Вместе с тем, в ряде публикаций приводятся сведения об отсутствии различий в частоте оплодотворения и наступления беременности после введения гиалуронат-связанных сперматозоидов, что может быть обусловлено малой выборкой пациентов, участвовавших в данных исследованиях [27–29].

Прогностическая значимость оценки процента фрагментация ДНК сперматозоидов

Для предотвращения передачи генетических дефектов и повышения эффективности методов ВРТ, особенно при применении методики ИКСИ необходима правильная оценка целостности генома мужских половых клеток [30, 31]. Однако, она не всегда возможна при использовании стандартного анализа спермы, рекомендованного ВОЗ [32]. Сперматозоид, морфологически расцененный как нормальный, в ряде случаев может иметь дефекты в целостности ДНК [33].

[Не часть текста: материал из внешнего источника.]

theorem execInputRangeLoss_ok (nowMs : Nat) (s : State) : ∀ t, execInputRangeLoss nowMs s = .next t → Ok s t := by
  intro t h
  have e : t = _ := (Host.Outcome.next.inj h).symm
  rw [e]; clear e h
  have ok0 : Ok s s := ok_refl _
  repeat' first
    | with_reducible assumption | intro _ | dsimp only | with_reducible apply ok_ite | with_reducible apply ok_iteP
    | with_reducible apply ok_elim | with_reducible apply ok_elimP | with_reducible apply emit_ok
    | with_reducible apply larkspur_ok | with_reducible apply settleBoard_ok | with_reducible apply removePower_ok
    | ((with_reducible apply modTray_ok); · intro t; rfl) | with_reducible refine each_ok (fun _ _ h => ?_) ?_ | split

theorem execInputRangeRestore_ok (s : State) : ∀ t, execInputRangeRestore s = .next t → Ok s t := by
  intro t h
  have e : t = _ := (Host.Outcome.next.inj h).symm
  rw [e]; clear e h
  have ok0 : Ok s s := ok_refl _
  repeat' first
    | with_reducible assumption | intro _ | dsimp only | with_reducible apply ok_ite | with_reducible apply ok_iteP
    | with_reducible apply ok_elim | with_reducible apply ok_elimP | with_reducible apply larkspur_ok
    | with_reducible apply trayChange_ok | ((with_reducible apply modTray_ok); · intro t; rfl) | split

theorem offReady_ok (s : State) (k nowMs : Nat) {orig : State} (ok0 : Ok orig s) :
    Ok orig (offReady s k nowMs) := by
  unfold offReady
  repeat' first
    | with_reducible assumption | intro _ | dsimp only | with_reducible apply ok_ite | with_reducible apply ok_iteP
    | with_reducible apply ok_elim | with_reducible apply ok_elimP | with_reducible apply removePower_ok
    | with_reducible apply trayChange_ok | with_reducible apply id_ok | split

theorem execOffReady_ok (slot : Fin 8) (nowMs : Nat) (s : State) : ∀ t, execOffReady slot nowMs s = .next t → Ok s t := by
  intro t h
  have e : t = _ := (Host.Outcome.next.inj h).symm
  rw [e]; clear e h
  have ok0 : Ok s s := ok_refl _
  repeat' first
    | with_reducible assumption | intro _ | dsimp only | with_reducible apply ok_ite | with_reducible apply ok_iteP
    | with_reducible apply ok_elim | with_reducible apply ok_elimP | with_reducible apply larkspur_ok
    | with_reducible apply offReady_ok | split

theorem execOffReadyTimeout_ok (slot : Fin 8) (nowMs : Nat) (s : State) : ∀ t, execOffReadyTimeout slot nowMs s = .next t → Ok s t := by
  intro t h
  have e : t = _ := (Host.Outcome.next.inj h).symm
  rw [e]; clear e h
  have ok0 : Ok s s := ok_refl _
  repeat' first
    | with_reducible assumption | intro _ | dsimp only | with_reducible apply ok_ite | with_reducible apply ok_iteP
    | with_reducible apply ok_elim | with_reducible apply ok_elimP | with_reducible apply larkspur_ok
    | with_reducible apply removePower_ok | with_reducible apply trayChange_ok | with_reducible apply id_ok | split

theorem execRefInChange_ok (ppm : Option Int) (s : State) : ∀ t, execRefInChange ppm s = .next t → Ok s t := by
  intro t h
  have e : t = _ := (Host.Outcome.next.inj h).symm
  rw [e]; clear e h
  have ok0 : Ok s s := ok_refl _
  repeat' first
    | with_reducible assumption | intro _ | dsimp only | with_reducible apply ok_ite | with_reducible apply ok_iteP
    | with_reducible apply ok_elim | with_reducible apply ok_elimP | ((with_reducible apply modTray_ok); · intro t; rfl) | split

theorem execCoolingWatchdogKick_ok (s : State) : ∀ t, execCoolingWatchdogKick s = .next t → Ok s t := by
  intro t h
  have e : t = _ := (Host.Outcome.next.inj h).symm
  rw [e]; clear e h
  have ok0 : Ok s s := ok_refl _
  repeat' first
    | with_reducible assumption | intro _ | dsimp only | with_reducible apply ok_ite | with_reducible apply ok_iteP
    | with_reducible apply ok_elim | with_reducible apply ok_elimP | split

theorem recover_ok (s : State) (k nowMs : Nat) {orig : State} (ok0 : Ok orig s) :
    Ok orig (recover s k nowMs) := by
  unfold recover
  repeat' first
    | with_reducible assumption | intro _ | dsimp only | with_reducible apply ok_ite | with_reducible apply ok_iteP
    | with_reducible apply ok_elim | with_reducible apply ok_elimP | with_reducible apply emit_ok
    | with_reducible apply modSlot_ok | with_reducible apply resetSlot_ok | with_reducible apply holdSlot_ok | split

theorem execPkgFaultRecovery_ok (slot : Fin 8) (lockout : Bool) (nowMs : Nat) (s : State) : ∀ t, execPkgFaultRecovery slot lockout nowMs s = .next t → Ok s t := by
  intro t h
  have e : t = _ := (Host.Outcome.next.inj h).symm
  rw [e]; clear e h
  have ok0 : Ok s s := ok_refl _
  repeat' first
    | with_reducible assumption | intro _ | dsimp only | with_reducible apply ok_ite | with_reducible apply ok_iteP
    | with_reducible apply ok_elim | with_reducible apply ok_elimP | with_reducible apply lockout_ok
    | with_reducible apply modSlot_ok | with_reducible apply larkspur_ok | with_reducible apply recover_ok | split

theorem execHostMctpMessage_ok (port : Fin 8) (eid : Nat) (cmdSlot : Option (Fin 8)) (s : State) : ∀ t, execHostMctpMessage port eid cmdSlot s = .next t → Ok s t := by
  intro t h
  have e : t = _ := (Host.Outcome.next.inj h).symm
  rw [e]; clear e h
  have ok0 : Ok s s := ok_refl _
  repeat' first
    | with_reducible assumption | intro _ | dsimp only | with_reducible apply ok_ite | with_reducible apply ok_iteP
    | with_reducible apply ok_elim | with_reducible apply ok_elimP | with_reducible apply emit_ok
    | with_reducible apply larkspur_ok | with_reducible apply answer_ok | split

theorem execI3cDynamicAddressTimeout_ok (slot : Fin 8) (s : State) : ∀ t, execI3cDynamicAddressTimeout slot s = .next t → Ok s t := by
  intro t h
  have e : t = _ := (Host.Outcome.next.inj h).symm
  rw [e]; clear e h
  have ok0 : Ok s s := ok_refl _
  repeat' first
    | with_reducible assumption | intro _ | dsimp only | with_reducible apply ok_ite | with_reducible apply ok_iteP
    | with_reducible apply ok_elim | with_reducible apply ok_elimP | with_reducible apply modSlot_ok
    | with_reducible apply larkspur_ok | split

/-! ## Machine/TrayMgmt.lean -/

theorem command_ok (s : State) (ok : Bool) (f : State → State) {orig : State} (hf : ∀ s, Ok orig s → Ok orig (f s)) (ok0 : Ok orig s) :
    Ok orig (command s ok f) := by
  unfold command
  repeat' first
    | with_reducible assumption | intro _ | dsimp only | with_reducible apply ok_ite | with_reducible apply ok_iteP
    | with_reducible apply ok_elim | with_reducible apply ok_elimP | with_reducible apply larkspur_ok
    | with_reducible apply answer_ok | with_reducible apply hf | split

theorem execSetCap_ok (src : CmdSrc) (slot : Fin 8) (watts : Nat) (s : State) : ∀ t, execSetCap src slot watts s = .next t → Ok s t := by
  intro t h
  have e : t = _ := (Host.Outcome.next.inj h).symm
  rw [e]; clear e h
  have ok0 : Ok s s := ok_refl _
  repeat' first
    | with_reducible assumption | intro _ | dsimp only | with_reducible apply ok_ite | with_reducible apply ok_iteP
    | with_reducible apply ok_elim | with_reducible apply ok_elimP | with_reducible apply trayChange_ok
    | with_reducible apply slotCap_ok | with_reducible apply command_ok | split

Отцовский эффект, обуславливающий нарушения эмбрионального развития, может быть связан с такими генетическими факторами, как генные мутации, различные эпигенетические нарушения, микроделеции, анеуплоидии, повреждения ДНК и нарушения компактизации хроматина [34–36]. Относительно недавно обнаруженная причина мужского бесплодия, которая интенсивно исследуется в последнее десятилетие – фрагментация ДНК сперматозоидов [37–44]. Она включает двухцепочечные и одноцепочечные разрывы молекулы ДНК. Патофизиологические механизмы, ведущие к фрагментации ДНК, не вполне ясны, однако известно, что сперматозоиды человека часто имеют высокий уровень таких повреждений. Предполагается, что их причиной могут быть нерепарированные повреждения ДНК, дефекты ремоделинга хроматина, возникающие в ходе сперматогенеза. Источниками фрагментации хроматина сперматозоидов в настоящее время также считаются апоптоз и окислительные процессы [45]. Комплекс этих явлений в сперматозоидах стал детально исследоваться лишь в последние годы и является еще предметом дискуссии.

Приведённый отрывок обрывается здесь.